After the fluid has flowed one unit outward, we have:
Level 1 Level 2 Level 3 Level 4 Level 5
* * - - * * * * - * - * - - - * - - - *
- - - - - - * - - - - * - - - * - - - *
- - - - - - - - - - - - * - * * * - + +
- - - - - - - - - - - - * - - - * - + +
After it has flowed another unit outward (and downward), we have:
Level 1 Level 2 Level 3 Level 4 Level 5
* * - - * * * * - * - * - - - * - - - *
- - - - - - * - - - - * - - - + - - - +
- - - - - - - - - - - - * - + + * - + +
- - - - - - - - - - - - * - - - * - + +
Continuing on, we are left with:
Level 1 Level 2 Level 3 Level 4 Level 5
+ + - - + + + + - * - + - - - + - - - +
- - - - - - + - - - - + - - - + - - - +
- - - - - - - - - - - - * - + + * - + +
- - - - - - - - - - - - * - - - * - + +
We must now inject to fill the remaining *'s.
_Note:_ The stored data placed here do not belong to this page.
/-- The word of index k of handle h for a signal-word instruction: BASE a multiple of 8, SPACE 0 or 1, k within the words. -/
def State.sigWord (s : State) (b h k : Nat) : Option Nat :=
  match s.desc b h with
  | none => none
  | some d => if d.space ≤ 1 ∧ d.base % 8 = 0 ∧ k < d.size then some (d.base + 8 * k) else none

/-- A local access fault at the descriptor of handle h. -/
def State.handleFault (s : State) (b h : Nat) : State := s.localFault b (0x10000 + 64 * h)

/-- A local access fault at a word that no usable entry of the directory registers (R158). -/
def State.wordFault (s : State) (b a : Nat) : State := s.cmpViolation b a [(s.localOf b a, 32)]

/-- What a signal-word instruction finds: its word's address and its directory entry. -/
inductive SigRef where
  | fault (s : State)
  | word (a e : Nat)
  deriving DecidableEq, Repr

/-- The word that an instruction names, looked up in the directory. -/
def State.sigRef (s : State) (b : Nat) (ra : BitVec 5) (hd : BitVec 10) : SigRef :=
  match s.readErr (descAddr b hd.toNat) 64, s.sigWord b hd.toNat (s.g b ra).toNat with
  | some e, _ => .fault (s.cmpUncorr b e)
  | none, none => .fault (s.handleFault b hd.toNat)
  | none, some a =>
    match s.dirFind a with
    | none => .fault (s.wordFault b a)
    | some e =>
      match s.readErr a 8 with
      | some x => .fault (s.cmpUncorr b x)
      | none => .word a e

/-- The word on which a Compositor waits by SIGWAIT. -/
def State.waitsOn (s : State) (b : Nat) : Option Nat :=
  match (s.comp b).waiting with
  | some (.sigwait _ ra hd) => s.sigWord b hd.toNat (s.g b ra).toNat
  | _ => none

/-- WAITERS of a word follows what its bench waits on and monitors (R246). -/
def State.syncWaiter (s : State) (b a : Nat) : State :=
  match s.dirFind a with
  | none => s
  | some e => s.sigWaiter e (s.logical b) (s.waitsOn b == some a || (s.comp b).mons.any fun m => m.2.armed && m.2.word == a)

/-- SIGRD. -/
def State.sigrd (s : State) (b : Nat) (rd ra : BitVec 5) (hd : BitVec 10) : State :=
  if !evenReg rd then s.illegal b (encI 0x24 rd ra hd.toNat)
  else
    match s.sigRef b ra hd with
    | .fault t => t
    | .word a _ => (s.setPair b rd (s.rdNat a 8)).nextPc b

/-- SIGRD (R161, R172). -/
def execSigrd (b : Nat) (rd ra : BitVec 5) (hd : BitVec 10) (s : State) : Host.Outcome State Fault Refusal :=
  .next (s.instr b fun t => t.sigrd b rd ra hd)

/-- SIGADD: an overflow leaves the word and lets the program go on (R247). -/
def State.sigaddI (s : State) (b : Nat) (rd ra : BitVec 5) (hd : BitVec 10) : State :=
  match s.sigRef b ra hd with
  | .fault t => t
  | .word a _ =>
    match s.sigAdd a (s.g b rd).toNat ⟨s.get Fab.deviceId, s.logical b⟩ with
    | .added t => t.nextPc b
    | .overflow t => t.nextPc b
    | .absent => s.wordFault b a
    | .unreadable => s.cmpUncorr b a

/-- SIGADD (R161, R172, R247). -/
def execSigadd (b : Nat) (rd ra : BitVec 5) (hd : BitVec 10) (s : State) : Host.Outcome State Fault Refusal :=
  .next (s.instr b fun t => t.sigaddI b rd ra hd)

/-- SIGWAIT. -/
def State.sigwait (s : State) (b : Nat) (rd ra : BitVec 5) (hd : BitVec 10) : State :=
  if !evenReg rd then s.illegal b (encI 0x26 rd ra hd.toNat)
  else
    match s.sigRef b ra hd with
    | .fault t => t
    | .word a _ =>
      if s.gPair b rd ≤ s.rdNat a 8 then (((s.waitDone b).unveilSig b a).syncWaiter b a).nextPc b
      else (s.wait b (.sigwait rd ra hd) 3 0 hd.toNat (s.g b ra).toNat 0).syncWaiter b a

/-- SIGWAIT (R161, R172). -/
def execSigwait (b : Nat) (rd ra : BitVec 5) (hd : BitVec 10) (s : State) : Host.Outcome State Fault Refusal :=
  .next (s.instr b fun t => t.sigwait b rd ra hd)

/-- SIGMON: the slot takes its word and threshold; it has fired when the word is there already. -/
def State.sigmon (s : State) (b : Nat) (rd ra : BitVec 5) (slot : BitVec 3) (hd : BitVec 10) : State :=
  if !evenReg rd then s.illegal b (encI 0x27 rd ra (slot.toNat * 1024 + hd.toNat))
  else
    match s.sigRef b ra hd with
    | .fault t => t
    | .word a _ =>
      let x := s.comp b
      let old := Tab.find x.mons slot.toNat
      let m : MonSlot := ⟨a, hd.toNat, (s.g b ra).toNat, s.gPair b rd, true, decide (s.gPair b rd ≤ s.rdNat a 8)⟩
      let s := (s.setComp b { x with mons := Tab.put x.mons slot.toNat m }).syncWaiter b a
      ((match old with
      | some o => s.syncWaiter b o.word
      | none => s).showMons b).nextPc b

/-- SIGMON (R161, R172). -/
def execSigmon (b : Nat) (rd ra : BitVec 5) (slot : BitVec 3) (hd : BitVec 10) (s : State) : Host.Outcome State Fault Refusal :=
  .next (s.instr b fun t => t.sigmon b rd ra slot hd)

/-- Armed slots whose words have reached their thresholds fire (R172). -/
def State.refreshMons (s : State) (b : Nat) : State :=
  let x := s.comp b
  (s.setComp b { x with mons := x.mons.map fun e =>
    (e.1, { e.2 with fired := e.2.fired || (e.2.armed && (s.readErr e.2.word 8).isNone && decide (e.2.threshold ≤ s.rdNat e.2.word 8)) }) }).showMons b

/-- MWAIT: waits for every armed slot of the mask, then disarms them. -/
def State.mwait (s : State) (b : Nat) (mask : BitVec 8) : State :=
  let s := s.refreshMons b
  let x := s.comp b
  let named := x.mons.filter fun e => e.2.armed && bitAt mask.toNat e.1
  if named.all (·.2.fired) then
    let s := s.waitDone b
    let y := s.comp b
    let s := (s.setComp b { y with mons := y.mons.filter fun e => !(e.2.armed && bitAt mask.toNat e.1) }).showMons b
    ((named.map (·.2.word)).foldl (fun t a => (t.unveilSig b a).syncWaiter b a) s).nextPc b
  else s.wait b (.mwait mask) 4 0 0 0 mask.toNat

/-- MWAIT (R161, R172). -/
def execMwait (b : Nat) (mask : BitVec 8) (s : State) : Host.Outcome State Fault Refusal := .next (s.instr b fun t => t.mwait b mask)

/-! ### BCNT, FEATQ, CSRR -/

/-- BCNT. -/
def State.bcnt (s : State) (b : Nat) (rd ra : BitVec 5) (hd : BitVec 10) : State :=
  if !evenReg rd then s.illegal b (encI 0x2C rd ra hd.toNat)
  else
    let n := (s.g b ra).toNat
    match s.readErr (descAddr b hd.toNat) 64, s.desc b hd.toNat with
    | some e, _ => s.cmpUncorr b e
    | none, none => s.handleFault b hd.toNat
    | none, some d =>
      if 1 < d.space ∨ d.base % 32 ≠ 0 ∨ d.size < n ∨ (n ≠ 0 ∧ ¬ s.ramOk d.base n) then s.handleFault b hd.toNat
      else
        match (if n = 0 then none else s.readErr d.base n) with
        | some e => s.cmpUncorr b e
        | none =>
          let bs := s.rdBytes d.base n
          let hi := (bs.filter (· == 0xFF)).length
          let lo := (bs.filter fun x => x != 0 && x != 0xFF).length
          ((s.setG b rd (BitVec.ofNat 32 lo)).setG b (rd + 1) (BitVec.ofNat 32 hi)).nextPc b

/-- BCNT (R161, R164). -/
def execBcnt (b : Nat) (rd ra : BitVec 5) (hd : BitVec 10) (s : State) : Host.Outcome State Fault Refusal :=
  .next (s.instr b fun t => t.bcnt b rd ra hd)

/-- FEATQ: half of the copy of a feature register (R161, R175). -/
def execFeatq (b : Nat) (rd : BitVec 5) (sel : BitVec 4) (s : State) : Host.Outcome State Fault Refusal :=
  .next (s.instr b fun t =>
    t.result b rd (BitVec.ofNat 32 (bits (t.get (Cmp.feat b (sel.toNat / 2))) (32 * (sel.toNat % 2)) 32)))

/-- The status words of R177; none for a reserved selector. -/
def State.statusWord (s : State) (b sel : Nat) : Option Nat :=
  match sel with
  | 0 => some (s.now % 2 ^ 32)
  | 1 => some (s.comp b).csrrHi
  | 2 => some (s.step % 2 ^ 32)
  | 3 => some (bits s.step 32 32)
  | 4 => some (if s.flag (Ben.lvalid b) then s.logical b else 0xFFFFFFFF)
  | 5 => some b
  | 6 => some (b / 5)
  | 7 => some (s.get (Rgn.event b) % 2 ^ 32)
  | 8 => some (bits s.sched.jobSeed.toNat 0 32)
  | 9 => some (bits s.sched.jobSeed.toNat 32 32)
  | 10 => some (bits s.sched.jobSeed.toNat 64 32)
  | 11 => some (bits s.sched.jobSeed.toNat 96 32)
  | 12 => some (s.get (Cmp.instret b) % 2 ^ 32)
  | _ => none

/-- CSRR: selector 0 latches the high half of the count for selector 1. -/
def State.csrr (s : State) (b : Nat) (rd sel : BitVec 5) : State :=
  match s.statusWord b sel.toNat with
  | none => s.illegal b (encI 0x31 rd 0 sel.toNat)
  | some v =>
    let s := if sel = 0 then s.setComp b { s.comp b with csrrHi := bits s.now 32 32 } else s
    s.result b rd (BitVec.ofNat 32 v)

/-- CSRR (R161, R162, R177). -/
def execCsrr (b : Nat) (rd : BitVec 5) (sel : BitVec 5) (s : State) : Host.Outcome State Fault Refusal :=
  .next (s.instr b fun t => t.csrr b rd sel)

/-! ### Waits that end (R155) -/

/-- A waiting instruction executed again. -/
def State.redo (s : State) (b : Nat) (w : Wait) : State :=
  match w with
  | .strm ra imm => s.strm b ra imm
  | .swait sel => s.swait b sel
  | .sigwait rd ra hd => s.sigwait b rd ra hd
  | .mwait m => s.mwait b m
  | .storeW rd ra imm => s.storeLocal b (s.effective b ra imm) 4 (s.g b rd).toNat (.storeW rd ra imm)
  | .storeD rd ra imm => s.storeLocal b (s.effective b ra imm) 8 (s.gPair b rd) (.storeD rd ra imm)
  | .endW => s.endProgram b

/-- One position of the stream of a station, by its kind and form. -/
def State.stationWork (b i form : Nat) (s : State) (x : Stream) : Res :=
  match kindCode i with
  | 1 => s.anvilWork b i form x
  | 2 => s.temperWork b (form == 1) x
  | 3 => s.quenchWork b i form x
  | 4 => s.formeWork b i form x
  | 5 => if form = 0 then s.selectWork b i x else s.topkWork b i x
  | 6 => s.galleyWork b i form x
  | 7 => s.platenWork b i form x
  | _ => s.proofWork b i form x

/-- A waiting station resumes once its next position would not wait. -/
def State.resumeStation (s : State) (b i : Nat) : State :=
  match s.stream b i with
  | none => s
  | some x =>
    if s.benchRuns b ∧ s.get (Stn.state b i) = 2 then
      match s.stationWork b i x.form x with
      | .wait => s
      | _ => s.stnGo b i
    else s

/-- WAIT_ENDS (R155, R166): the waiter's condition is met and it goes on. -/
def execWaitEnds (who : Waiter) (s : State) : Host.Outcome State Fault Refusal :=
  match who with
  | .compositor b =>
    match (s.comp b).waiting with
    | some w => .next (if s.benchRuns b then s.redo b w else s)
    | none => .next s
  | .station b i => .next (s.resumeStation b i)

/-! ### The forms of the stations (R131) -/

/-- SCALE (R98, R99). -/
def execScale (b i : Nat) (c : Check) (s : State) : Host.Outcome State Fault Refusal :=
  .next (s.formStep b i 1 0 c fun t x => t.anvilWork b i 0 x)

/-- SUM (R101, R107-R109). -/
def execSum (b i : Nat) (c : Check) (s : State) : Host.Outcome State Fault Refusal :=
  .next (s.formStep b i 1 1 c fun t x => t.anvilWork b i 1 x)

/-- SUMSP (R110, R111). -/
def execSumsp (b i : Nat) (c : Check) (s : State) : Host.Outcome State Fault Refusal :=
  .next (s.formStep b i 1 2 c fun t x => t.anvilWork b i 2 x)

/-- NORM (R116, R117). -/
def execNorm (b i : Nat) (c : Check) (s : State) : Host.Outcome State Fault Refusal :=
  .next (s.formStep b i 1 3 c fun t x => t.anvilWork b i 3 x)

/-- ROWSUM (R116). -/
def execRowsum (b i : Nat) (c : Check) (s : State) : Host.Outcome State Fault Refusal :=
  .next (s.formStep b i 1 4 c fun t x => t.anvilWork b i 4 x)

/-- COLSUM (R116). -/
def execColsum (b i : Nat) (c : Check) (s : State) : Host.Outcome State Fault Refusal :=
  .next (s.formStep b i 1 5 c fun t x => t.anvilWork b i 5 x)

/-- MAX (R89, R478). -/
def execMax (b i : Nat) (c : Check) (s : State) : Host.Outcome State Fault Refusal :=
  .next (s.formStep b i 1 6 c fun t x => t.anvilWork b i 6 x)

/-- MIN (R89, R478). -/
def execMin (b i : Nat) (c : Check) (s : State) : Host.Outcome State Fault Refusal :=
  .next (s.formStep b i 1 7 c fun t x => t.anvilWork b i 7 x)

/-- UPDATE (R221). -/
def execUpdate (b : Nat) (c : Check) (s : State) : Host.Outcome State Fault Refusal :=
  .next (s.formStep b 2 2 0 c fun t x => t.temperWork b false x)

/-- REPLAY (R222). -/
def execReplay (b : Nat) (c : Check) (s : State) : Host.Outcome State Fault Refusal :=
  .next (s.formStep b 2 2 1 c fun t x => t.temperWork b true x)

/-- CONVERT (R80-R86). -/
def execConvert (b i : Nat) (c : Check) (s : State) : Host.Outcome State Fault Refusal :=
  .next (s.formStep b i 3 0 c fun t x => t.quenchWork b i 0 x)

/-- FINISH (R83, R111-R113). -/
def execFinish (b i : Nat) (c : Check) (s : State) : Host.Outcome State Fault Refusal :=
  .next (s.formStep b i 3 1 c fun t x => t.quenchWork b i 1 x)

/-- ZFILL (R112, R133). -/
def execZfill (b i : Nat) (c : Check) (s : State) : Host.Outcome State Fault Refusal :=
  .next (s.formStep b i 3 2 c fun t x => t.quenchWork b i 2 x)

/-- GATHER (R135). -/
def execGather (b : Nat) (c : Check) (s : State) : Host.Outcome State Fault Refusal :=
  .next (s.formStep b 5 4 0 c fun t x => t.formeWork b 5 0 x)

/-- SCATTER (R135). -/
def execScatter (b : Nat) (c : Check) (s : State) : Host.Outcome State Fault Refusal :=
  .next (s.formStep b 5 4 1 c fun t x => t.formeWork b 5 1 x)

/-- PERMUTE (R135). -/
def execPermute (b : Nat) (c : Check) (s : State) : Host.Outcome State Fault Refusal :=
  .next (s.formStep b 5 4 2 c fun t x => t.formeWork b 5 2 x)

/-- STRIDED (R135). -/
def execStrided (b : Nat) (c : Check) (s : State) : Host.Outcome State Fault Refusal :=
  .next (s.formStep b 5 4 3 c fun t x => t.formeWork b 5 3 x)

/-- SELECT (R88, R136). -/
def execSelect (b : Nat) (c : Check) (s : State) : Host.Outcome State Fault Refusal :=
  .next (s.formStep b 6 5 0 c fun t x => t.selectWork b 6 x)

/-- TOPK (R90, R136). -/
def execTopk (b : Nat) (c : Check) (s : State) : Host.Outcome State Fault Refusal :=
  .next (s.formStep b 6 5 1 c fun t x => t.topkWork b 6 x)

/-- SORT (R90, R137). -/
def execSort (b : Nat) (c : Check) (s : State) : Host.Outcome State Fault Refusal :=
  .next (s.formStep b 7 6 0 c fun t x => t.galleyWork b 7 0 x)

/-- MERGE (R90, R137). -/
def execMerge (b : Nat) (c : Check) (s : State) : Host.Outcome State Fault Refusal :=
  .next (s.formStep b 7 6 1 c fun t x => t.galleyWork b 7 1 x)

/-- MATVEC (R76, R138). -/
def execMatvec (b : Nat) (c : Check) (s : State) : Host.Outcome State Fault Refusal :=
  .next (s.formStep b 8 7 0 c fun t x => t.platenWork b 8 0 x)

/-- OUTER (R76, R138). -/
def execOuter (b : Nat) (c : Check) (s : State) : Host.Outcome State Fault Refusal :=
  .next (s.formStep b 8 7 1 c fun t x => t.platenWork b 8 1 x)

/-- DIGEST_PKT (R139). -/
def execDigestPkt (b : Nat) (c : Check) (s : State) : Host.Outcome State Fault Refusal :=
  .next (s.formStep b 9 8 0 c fun t x => t.proofWork b 9 0 x)
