-- ==== Sys2Proof/Machine/Weights.lean ====
section
/-! DEFINITION. The weight service: layers, row records, fetch requests, replies, miss reports (R23, R179-R201). -/

namespace Sys2Proof.Machine

open Sys2Proof

/-! ### The checks of the layer table (R180) -/

/-- The handles that a layer descriptor names. -/
def lyHandles (w : Nat) : List Nat :=
  [bits w 80 10, bits w 90 10] ++ (if lyMode w = 1 then [bits w 100 10, bits w 110 10] else []) ++
    ((List.range (lySets w)).map fun m =>
      let e := lySet w m
      [bits e 0 10, bits e 10 10] ++ (if bitAt e 30 then [bits e 31 10] else [])).flatten

/-- Whether a layer descriptor passes the checks of R180; the serving bench of ordinal j is logical bench j (log entry 17). -/
def State.layerOk (s : State) (i : Nat) : Bool :=
  let w := s.layer i
  let n := lyBenches w
  (s.readErr (s.layerAddr i) 128).isNone && bits w 0 4 == 1 && bits w 6 2 == 0 && bits w 12 4 == 0 && bits w 46 2 == 0 && bits w 72 8 == 0 &&
    bits w 120 8 == 0 && bits w 152 8 == 0 && bits w 285 227 == 0 && decide (1 ≤ lySets w ∧ lySets w ≤ 8 ∧ 1 ≤ lyRows w ∧ 1 ≤ n ∧ n ≤ 32) &&
    lyCapb w == ceilDiv (lyRows w) n && decide (lyCapb w ≤ 1048576) &&
    (lyVerifyN w == 0 && bits w 240 16 == 0 || decide (bits w 240 16 < lyVerifyN w)) &&
    (lyMode w != 1 || decide (1 ≤ lySketch w ∧ lySketch w ≤ 512 ∧ 1 ≤ lyRank w ∧ lyRank w ≤ 256) && (lyPfmt w == 9 || lyPfmt w == 10)) &&
    (lyMode w != 3 || decide (lyPool w ≤ 2)) && (List.range (lySets w)).all (fun m => setOk (lySet w m)) &&
    (List.range n).all fun j =>
      match s.physOf j with
      | some b => (lyHandles w).all fun h => (s.desc b h).any fun d => d.base % 32 == 0
      | none => false

/-- Firmware's check of the layer table at START (R180): an unusable layer is marked and logged. -/
def State.checkLayers (s : State) : State :=
  (List.range (s.get Ws.ltCount)).foldl (fun t i =>
    if s.layerOk i then t else { t with badLayers := t.badLayers ++ [i] }.logE clAccess .hub (s.layerAddr i) []) { s with badLayers := [] }

/-! ### Requests (R187-R189) -/

/-- KIND of a request head. -/
def fqKind (h : Nat) : Nat := bits h 4 4
/-- LAYER. -/
def fqLayer (h : Nat) : Nat := bits h 16 16
/-- STEP. -/
def fqStep (h : Nat) : Nat := bits h 64 64
/-- NIDX. -/
def fqNidx (h : Nat) : Nat := bits h 184 24
/-- BAG. -/
def fqBag (h : Nat) : Nat := bits h 224 8
/-- A head with PART zero. -/
def fqHead (h : Nat) : Nat := h - bits h 208 16 * 2 ^ 208

/-- The packets of a request. -/
def fqParts (h : Nat) : Nat := if 2 ≤ fqKind h then max 1 (ceilDiv (fqNidx h) 2040) else 1

/-- The body length of part k. -/
def fqBody (h k : Nat) : Nat :=
  if fqKind h = 0 then 0 else if fqKind h = 1 then roundUp (fqNidx h) 8 else 4 * min 2040 (fqNidx h - 2040 * k)

/-- Whether two requests from one source are one: LAYER, TBLOCK, STEP and PASS agree (R200). -/
def fqSame (a b : Nat) : Bool :=
  bits a 8 1 == bits b 8 1 && bits a 16 112 == bits b 16 112

/-- The kinds that a MODE accepts (R188). -/
def kindInMode (mode kind : Nat) : Bool :=
  match kind with
  | 0 => decide (mode ≤ 2)
  | 1 => mode == 1
  | 2 => true
  | 3 => mode == 2
  | 4 => mode == 3
  | _ => false

/-- The indices of a request, parts in order. -/
def FetchReq.indices (q : FetchReq) : List Nat :=
  (chunks 4 (((List.range (fqParts q.head)).map fun k => Tab.get q.parts [] k).flatten)).map leNat

/-- Whether a list of indices strictly rises. -/
def rises : List Nat → Bool
  | a :: b :: rest => decide (a < b) && rises (b :: rest)
  | _ => true

/-- The update signal word of a bucket (R220): one more than the newest step whose compact copy is complete. -/
def State.updValue (s : State) (bucket : Nat) : Nat :=
  match s.bucket bucket with
  | some k => if k.updWord = 0 ∨ s.readErr k.updWord 8 ≠ none then 0 else s.rdNat k.updWord 8
  | none => 0

/-- Whether the compact slot of a parity is marked empty. -/
def State.slotEmpty (s : State) (bucket par : Nat) : Bool := if par = 0 then (s.bk bucket).empty0 else (s.bk bucket).empty1

/-- The steps that the two slots of a bucket hold, lower first (R23, R186). The older one is gone once Quench writes its slot. -/
def State.heldSteps (s : State) (bucket : Nat) : Option Nat × Option Nat :=
  let v := s.updValue bucket
  if v = 0 then (none, none)
  else
    let n := v - 1
    let newest := if s.slotEmpty bucket (n % 2) then none else some n
    let older := if n = 0 ∨ s.slotEmpty bucket ((n + 1) % 2) ∨ (s.bk bucket).copying = some n then none else some (n - 1)
    (older, newest)

/-- Whether a layer is in the table and usable (R180). -/
def State.layerKnown (s : State) (i : Nat) : Bool := decide (i < s.get Ws.ltCount) && i ∉ s.badLayers

/-- The status of a request whose parts are gathered (R189). None where it waits under R23. -/
def State.fetchStatus (s : State) (q : FetchReq) : Option Nat :=
  let h := q.head
  let kind := fqKind h
  let i := fqLayer h
  let known := s.layerKnown i
  let w := s.layer i
  let n := fqNidx h
  let idx := q.indices
  let (older, newest) := s.heldSteps (lyBucket w)
  if bits h 0 4 ≠ 1 then some 2
  else if 4 < kind ∨ bits h 9 7 ≠ 0 ∨ bits h 144 6 ≠ 0 ∨ bits h 232 24 ≠ 0 ∨ (known ∧ ¬ kindInMode (lyMode w) kind) then some 3
  else if !known then some 4
  else if q.bad ∨ (kind = 1 ∧ n ≠ lySketch w) ∨ (kind = 0 ∧ n ≠ 0) ∨ (kind = 4 ∧ fqBag h ≠ 0 ∧ n % fqBag h ≠ 0) then some 6
  else if 2 ≤ kind ∧ (idx.any (fun k => k != skipIdx && decide (lyRows w ≤ k)) ∨ (kind = 3 ∧ ¬ rises idx)) then some 5
  else if some (fqStep h) = older ∨ some (fqStep h) = newest then some 0
  else if fqStep h = s.updValue (lyBucket w) then none
  else some 1

/-! ### Writing into the requester's buffer (R190, R191) -/

/-- Bytes at a buffer offset cut into packets' payloads. -/
def cutWrites (l : List (Nat × List Byte)) : List (Nat × List Byte) :=
  (l.map fun e => ((chunks 8192 e.2).zip (List.range e.2.length)).map fun c => (e.1 + 8192 * c.2, c.1)).flatten

/-- Writes into the buffer of a request by slice n, and after their acknowledgement one add to the completion word. -/
def State.sendReply (s : State) (n : Nat) (q : FetchReq) (writes : List (Nat × List Byte)) (inc bench : Nat) : State :=
  let base := bits q.head 150 34 * 64
  let rh := bits q.head 128 16
  let ws := cutWrites writes
  let k := ((List.range (s.dmas.length + 1)).find? fun j => (Tab.find s.dmas j).isNone).getD 0
  let d : Dma := { left := max 1 ws.length, dst := q.src, rh := rh, off := base, inc := inc + bench * 2 ^ 64, ord := q.ord }
  let s := { s with dmas := Tab.put s.dmas k d }
  if ws = [] then s.dmaAcked k
  else ws.foldl (fun t e =>
    t.inject n none (some k) { vc := 0, kind := 0, dst := q.src, rhandle := rh, offset := base + e.1, ordinal := q.ord, payload := e.2 }) s

/-- A held step as the refusal record gives it. -/
def heldNat (o : Option Nat) : Nat := o.getD 0xFFFFFFFFFFFFFFFF

/-- A request refused (R189-R191, R201): entry, registers, refusal record, one add of 2^63 from ordinal 0. -/
def State.refuseFetch (s : State) (q : FetchReq) (status : Nat) : State :=
  let h := q.head
  let i := fqLayer h
  let w := s.layer i
  let a := if status = 4 then s.get Ws.ltBase else s.layerAddr i
  let more := if status = 1 then [(lyBucket w, 24), (fqStep h, 64)] else []
  let s := s.logE (if status = 1 ∨ status = 2 then clSequence else clAccess) .hub a ((q.src, 20) :: more)
  let s := (s.bump Ws.refusals 1).setAll [(Ws.lastStatus, status), (Ws.lastLayer, i), (Ws.lastSrc, q.src), (Ws.lastStep, fqStep h), (Ws.refusedEvt, 1)]
  let (x, y) := if s.layerKnown i then s.heldSteps (lyBucket w) else (none, none)
  let lo := min (heldNat x) (heldNat y)
  let hi := max (heldNat x) (heldNat y)
  s.sendReply (((s.physOf 0).getD 0) / 5) q [(8, leBytes 24 (status + lo * 2 ^ 64 + hi * 2 ^ 128))] (2 ^ 63) 0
We pick (0, 3) and proceed:
Level 1 Level 2 Level 3 Level 4 Level 5
+ + - - + + + + - * - + - - - + - - - +
- - - - - - + - - - - + - - - + - - - +
- - - - - - - - - - - - + - + + + - + +
- - - - - - - - - - - - + - - - + - + +
And again, we pick (1, 0), and we are completely filled:
Level 1 Level 2 Level 3 Level 4 Level 5
+ + - - + + + + - + - + - - - + - - - +
- - - - - - + - - - - + - - - + - - - +
- - - - - - - - - - - - + - + + + - + +
- - - - - - - - - - - - + - - - + - + +
Thus, we have 3 required injection points, and the method returns 3.